Figure 2—Removal of sand from existing playground surface.
Figure 3 —Placement of drainage fabric and rock on playground subsurface.
Figure 4— Completion of drainage system; second layer of fabric laid over drainage rock.
Figure 5—Application of engineered wood fiber (EWF).
Fifty cubic meters (66 yd3) of EWF, donated by a cooperator (Zeager Bros. Inc.), was obtained from BNB Bedding of Oskaloosa, Iowa, and delivered in a 75-m3 (100-yd3) live-bottom trailer (Fig. 5). The EWF was manually applied to a thickness of 0.3 m (12 in.). One week later, after the surface had been further compacted by usage, approximately 40 m3 (53 yd3) of EWF was added and compacted to return the surface to the full depth of 0.3 m (12 in.).

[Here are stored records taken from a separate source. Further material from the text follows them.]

-- ==== Sys2Proof/Config.lean ====
section
/-!
DEFINITION. What the spec leaves to the part, and the named external algorithms: opaque constants, of which no proof
can see a value. Each has a row in notes/assumptions.
-/

namespace Sys2Proof.Config

open Sys2Proof.Machine

/-- A value that the spec leaves open, fresh for every count of `State.freeN` (assumption 2). -/
opaque freeNat : Nat → Nat

/-- SHA-256 of a byte string, as eight words, most significant first (R397, R404). -/
opaque sha256 : List Byte → Vector Word 8

/-- HMAC-SHA-256 under a 256-bit key, as eight words, most significant first (R525). -/
opaque hmac : Vector Word 8 → List Byte → Vector Word 8

/-- The model's loss relation (R320, R323): the loss in mW of a number of cells of a group that carry a current, in 10 mA,
at a port voltage in mV. Calibration data that the manual does not give. -/
opaque loss : Nat → Nat → Nat → Nat → Nat

/-- Whether the ECDSA signature verifies over a digest with the key of a slot (R397). -/
opaque signatureOk : Nat → Vector Word 8 → List Byte → Bool

/-- The content of the sections of an image (R396): the spec gives no layout within a section. -/
opaque sections : List Byte → Option ImageData

/-- The update of the thermal model over 10 ms (R287): from the numbers of the Calibration section and the present nodes, losses and
airflow, the new value of a node, 1/16 degC; plates are 0-47, sensor points 48-95, dies 96-135 (assumption 20). -/
opaque thmNode : List Int → List Int → Nat → Int

/-- The prediction of R288 from the same inputs, held constant over the horizon, in 0.5 s: of a sensor's reading (0-47) or of the
temperature of a die (48-87). -/
opaque thmAhead : List Int → List Int → Nat → Nat → Int

/-- How long a side of a crossing stays in its own reset, microseconds (R360, assumption 91). -/
opaque peerReturn : Nat → Nat

/-- Where in its period of 500 us the dither of a group's frequency stands at time 0, microseconds (R85, assumption 31). -/
opaque ditherPhase : Nat → Nat

end Sys2Proof.Config
end

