/-! ### Port halt lines and the Safe line -/

/-- A source port halted (R152, R179, R181): a hand-over runs where it was supplying, and one in progress completes; over a loss of the
same iteration the halt line wins. -/
def SrcRec.halted (x : SrcRec) (now cause : Nat) (handOver : Bool) : SrcRec :=
  match x.st with
  | .lost =>
    if handOver then
      (if x.hov.any (·.1 == now) then { x with st := .halted, cause := cause, since := now, hov := some (now, .halted) }
       else { x with hov := x.hov.map fun (t, _) => (t, .halted) })
    else { x with st := .halted, cause := cause, hov := none, since := now, cur := 0, pwr := 0, lim := 0 }
  | .supplying =>
    { x with st := .halted, cause := cause, since := now, stopping := false, stage := x.stage.stop now, cur := 0, pwr := 0, lim := 0,
             hov := if handOver then some (now, .halted) else none, mppt := { x.mppt with sweep := none } }
  | .absent => { x with st := .halted, cause := cause, since := now }
  | .qualifying => { x with st := .halted, cause := cause, since := now }
  | .ready => { x with st := .halted, cause := cause, since := now }
  | .held => { x with st := .halted, cause := cause, since := now }
  | .unused => x
  | .halted => x
  | .locked => x
  | .feeder => x

/-- Whether a feeder has its switches closed (R371). -/
def FdrState.charged : FdrState → Bool
  | .prebias => true
  | .ramping => true
  | .running => true
  | .limiting => true
  | .stopping => true
  | _ => false

/-- The stage of a port whose feeder stops (R65). -/
def SrcRec.feederStop (x : SrcRec) (f : FdrRec) (now : Nat) : SrcRec :=
  if f.st.charged then { x with stage := { x.stage.stop now with feeder := true } } else x

/-- A feeder port halted (R371). -/
def FdrRec.haltedBy (x : FdrRec) (now cause : Nat) : FdrRec :=
  if x.st = .unused ∨ x.st = .halted then x
  else { x with st := .halted, cause := cause, since := now, fstops := sat 65535 (x.fstops + 1), cur := 0, lim := 0,
                ilim := 0, vref := 0, yield := false }

/-- A battery port's switch opened, and its stage drained where it is charged (R65). -/
def BatRec.opened (x : BatRec) (now : Nat) : BatRec :=
  { x with sw := false, pre := none, preRetry := none, isolating := false, cur := 0,
           stage := if x.sw || x.pre.isSome then x.stage.stop now else x.stage }

/-- A battery port halted (R221): its switch opens. -/
def BatRec.haltedBy (x : BatRec) (now cause : Nat) : BatRec := { x.opened now with st := .halted, cause := cause, since := now }

/-- A branch opened by its port's halt line (R120). -/
def BranchRec.haltedBy (x : BranchRec) (now : Nat) : BranchRec :=
  if x.st = .locked then x
  else { x with st := .opened, cause := 6, since := now, cur := 0, retryDue := none, retrying := none, byHalt := true }

/-- The parts of a port's halt: its cells, its source or feeder, its battery port, its branches. -/
def State.haltGroup (s : State) (p : Port) : State := match p.group? with
  | some g => s.stopGroup g
  | none => s
def State.haltSource (s : State) (p : Port) : State := match p.src? with
  | some k => (s.setSrc k ((s.src[k].halted s.now 9 true).feederStop s.fdr[k] s.now)).setFdr k (s.fdr[k].haltedBy s.now 6)
  | none => s
def State.haltBattery (s : State) (p : Port) : State := match p.bat? with
  | some k => match s.bat[k].st with
    | .qualifying => s.setBat k (s.bat[k].haltedBy s.now 6)
    | .present => s.setBat k (s.bat[k].haltedBy s.now 6)
    | .isolated => s.setBat k (s.bat[k].haltedBy s.now 6)
    | _ => s
  | none => s
def State.haltBranches (s : State) (p : Port) : State := match p.load? with
  | some q => forEach (allBranches.filter fun b => b.side == q) (fun s b => s.setBranch b (s.branches[b].haltedBy s.now)) s
  | none => s

/-- The action of a halt line on its port (R28, R120, R152, R221, R371). -/
def State.haltPort (s : State) (p : Port) : State := (((s.haltGroup p).haltSource p).haltBattery p).haltBranches p

/-- A halted port marked as held by a reaction until it has requalified (R441). -/
def State.holdSource (s : State) (p : Port) : State := match p.src? with
  | some k =>
    (s.setSrc k { s.src[k] with reacted := s.src[k].reacted || s.src[k].st == .halted || s.src[k].st == .lost }).setFdr k
      { s.fdr[k] with reacted := s.fdr[k].reacted || s.fdr[k].st == .halted }
  | none => s
def State.holdBattery (s : State) (p : Port) : State := match p.bat? with
  | some k => s.setBat k { s.bat[k] with reacted := s.bat[k].reacted || s.bat[k].st == .halted }
  | none => s
def State.holdPort (s : State) (p : Port) : State := (s.holdSource p).holdBattery p

/-- Whether a reaction that halted the port still holds it: it has not requalified (R441). -/
def State.awaitsReturn (s : State) (p : Port) : Bool :=
  (match p.src? with
   | some k => s.src[k].reacted || s.fdr[k].reacted
   | none => false) ||
  (match p.bat? with
   | some k => s.bat[k].reacted
   | none => false)

/-- A halt line asserted by one more driver: its action, then the flows follow. A reaction's line holds the port. -/
def State.assertHalt (s : State) (p : Port) (d : Driver) : State :=
  let t := (s.setHalt p (if s.halt[p].contains d then s.halt[p] else s.halt[p] ++ [d])).haltPort p
  (if d.reaction then t.holdPort p else t).settle

/-- Closed branches, lowest priority first and highest index first among equals (R122, R136, R137). -/
def State.shedOrder (s : State) (bs : List Branch) : List Branch :=
  (List.range 4).flatMap fun k =>
    (bs.filter fun b => s.branches[b].st == .closed && (s.reg (loadBctlAt b)).bits 5 4 == k).reverse

/-- The sum of the last measured currents of the Closed branches, 10 mA. -/
def State.closedSum (s : State) : Nat :=
  (allBranches.filter fun b => s.branches[b].st == .closed).foldl (fun n b => n + s.branches[b].cur.natAbs) 0

/-- A Closed branch goes to Shed (R120). -/
def State.shedBranch (s : State) (b : Branch) : State :=
  s.setBranch b { s.branches[b] with st := .shed, cause := 5, since := s.now, lastCur := s.branches[b].cur.natAbs, cur := 0 }

/-- A branch opened without a trip. -/
def State.openBranch (s : State) (b : Branch) : State :=
  s.setBranch b { s.branches[b] with st := .opened, since := s.now, cur := 0, retryDue := none, retrying := none }

/-- Every branch opens (R114, R138): one in Precharge or Closed; the others are open in the states that they keep (R120). -/
def State.openAll (s : State) : State :=
  forEach allBranches (fun s b => if s.branches[b].st = .closed ∨ s.branches[b].st = .precharge then s.openBranch b else s) s

/-- The stubble supply stopped, with every branch open (R137, R138). -/
def State.stopSupply (s : State) : State :=
  { s.openAll with culm := { s.culm with supOn := false, supCur := 0, supOver := none, mode := .off, within2 := none, near := none },
                   img := { s.img with bridge := false } }

/-- Whether the stubble supply can start (R136). -/
def State.stubbleCan (s : State) : Bool :=
  match s.culm.supPort with
  | some p => s.domOn 9 && decide (40000 ≤ s.bat[p].vterm) && decide (s.bat[p].vterm ≤ 60000)
  | none => false

/-- The branches shed until the remaining Closed ones carry no more than 250 A (R136): LOAD source 7 follows each. -/
def State.shedTo250 (s : State) : List Branch → State
  | [] => s
  | b :: bs =>
    if s.closedSum ≤ 25000 then s
    else State.shedTo250 { s.shedBranch b with deferred := s.deferred ++ [.occurs bLOAD 7 b.val] } bs

/-- A branch in Precharge opens. -/
def State.openUnsettled (s : State) (b : Branch) : State := match s.branches[b].st with
  | .precharge => s.openBranch b
  | _ => s

/-- What the Safe line does to the load path and the culm (R120, R136). -/
def State.safeLoads (s : State) : State :=
  let s := forEach allBranches State.openUnsettled s
  if s.stubbleCan then
    let s := s.shedTo250 (s.shedOrder allBranches)
    { s with culm := { s.culm with mode := .stubble, supOn := true, within2 := none, supOver := none } }
  else
    let s := forEach allBranches (fun s b => if s.branches[b].st = .closed then s.openBranch b else s) s
    { s with culm := { s.culm with mode := .off, supOn := false, within2 := none } }

/-- Whether the presence logic of a battery port runs: its home domain D6-D8 is on (R221). -/
def State.presenceRuns (s : State) (p : BPort) : Bool := s.domOn (6 + p.val)

/-- What the Safe line does to the ports (R152, R221, R371). -/
def State.safePorts (s : State) : State :=
  let s := forEach allSrc (fun s p =>
    (s.setSrc p ((s.src[p].halted s.now 13 false).feederStop s.fdr[p] s.now)).setFdr p (s.fdr[p].haltedBy s.now 8)) s
  forEach allBat (fun s p =>
    if s.bat[p].st = .unused ∨ s.presenceRuns p = false then s else s.setBat p (s.bat[p].haltedBy s.now 9)) s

Bonded Surface Installation
Two weeks after applying the EWF, we returned to stabilize the upper surface. Considering that children had used the playground in the meantime, we had hoped the EWF was adequately compacted to support the stabilized layer. Our plan was to treat approximately 30% of the playground with the two binding systems and to leave the remainder as the untreated control (Fig. 1). The two binder systems used to fabricate these systems were
1. an acrylic and polyvinyl acetate polymer emulsion, Soil-Sement (Midwest Industrial, Canton, Ohio), mixed 30% by dry weight of solids to unit weight of dry EWF and applied 63 mm (2.5 in.) thick, and
2. a non-foaming polyurethane (Vitricon), Vitri-Turf (Poly-mer Plastics Corp., Commack, New York), mixed 30% by weight to unit weight of dry EWF and applied 37 mm (1.5 in.) thick.
If the EWF has 20% moisture content, that weight should be subtracted from the EWF wei ght prior to calculating the weight addition of the binder. The same procedure should be followed for the binder that does not contain 100% solids. The weight percentage should be calculated only on the solids content of the binder. Because the EWF was installed in the fall, we monitored the air temperature; both stabilizing binders required 4°C (40°degrees F) for proper curing. On the date of installation, the overnight temperatures had dipped to - 2°C (28°deg. F) . The crew waited for the temperature to rise before mixing the EWF with the binders, which had been stored at room temperature. When the EWF was mixed with the bind-ers, the temperature of the resultant mixture was well above 10°C (50°degrees F ).
A portion of EWF was removed from the play area for stabilization. For the polyurethane binder, 38 mm (1-1/2 in.) of EWF was removed and for the emulsion polymer, 64 mm (2-1/2 in.) of EWF. The EWF was placed in a 160-L (40-gal) portable mortar mixer (Fig. 6). The amount of binder added was determined as a proportion (30%) of EWF dry weight (volumetrically equivalent to 0.041 m3, 1.45 ft3) to 5.3 L (1.25 gal) of Vitri-Turf or 10.6 L (2.5 gal) of Soil-Sement. Weight proportion was 77:23. The EWF and binder were mixed for approximately 3 min. The mixture was transported by polyethylene tray wheelbarrows to the target pad and spread with hand tools to an even thickness (Fig. 7).
The area was then compacted and flattened with a 1.2-m by 1.2-m by 16-mm (4-ft by 4-ft by 5/8-in.) piece of plywood covered with a polyethylene release sheet. To compact the cushioning pad to the full 0.3-m (12-in.) depth required for unbonded EWF, a 90-kg (198-lb) person slowly stepped on the plywood in each quadrant, applying firm pressure.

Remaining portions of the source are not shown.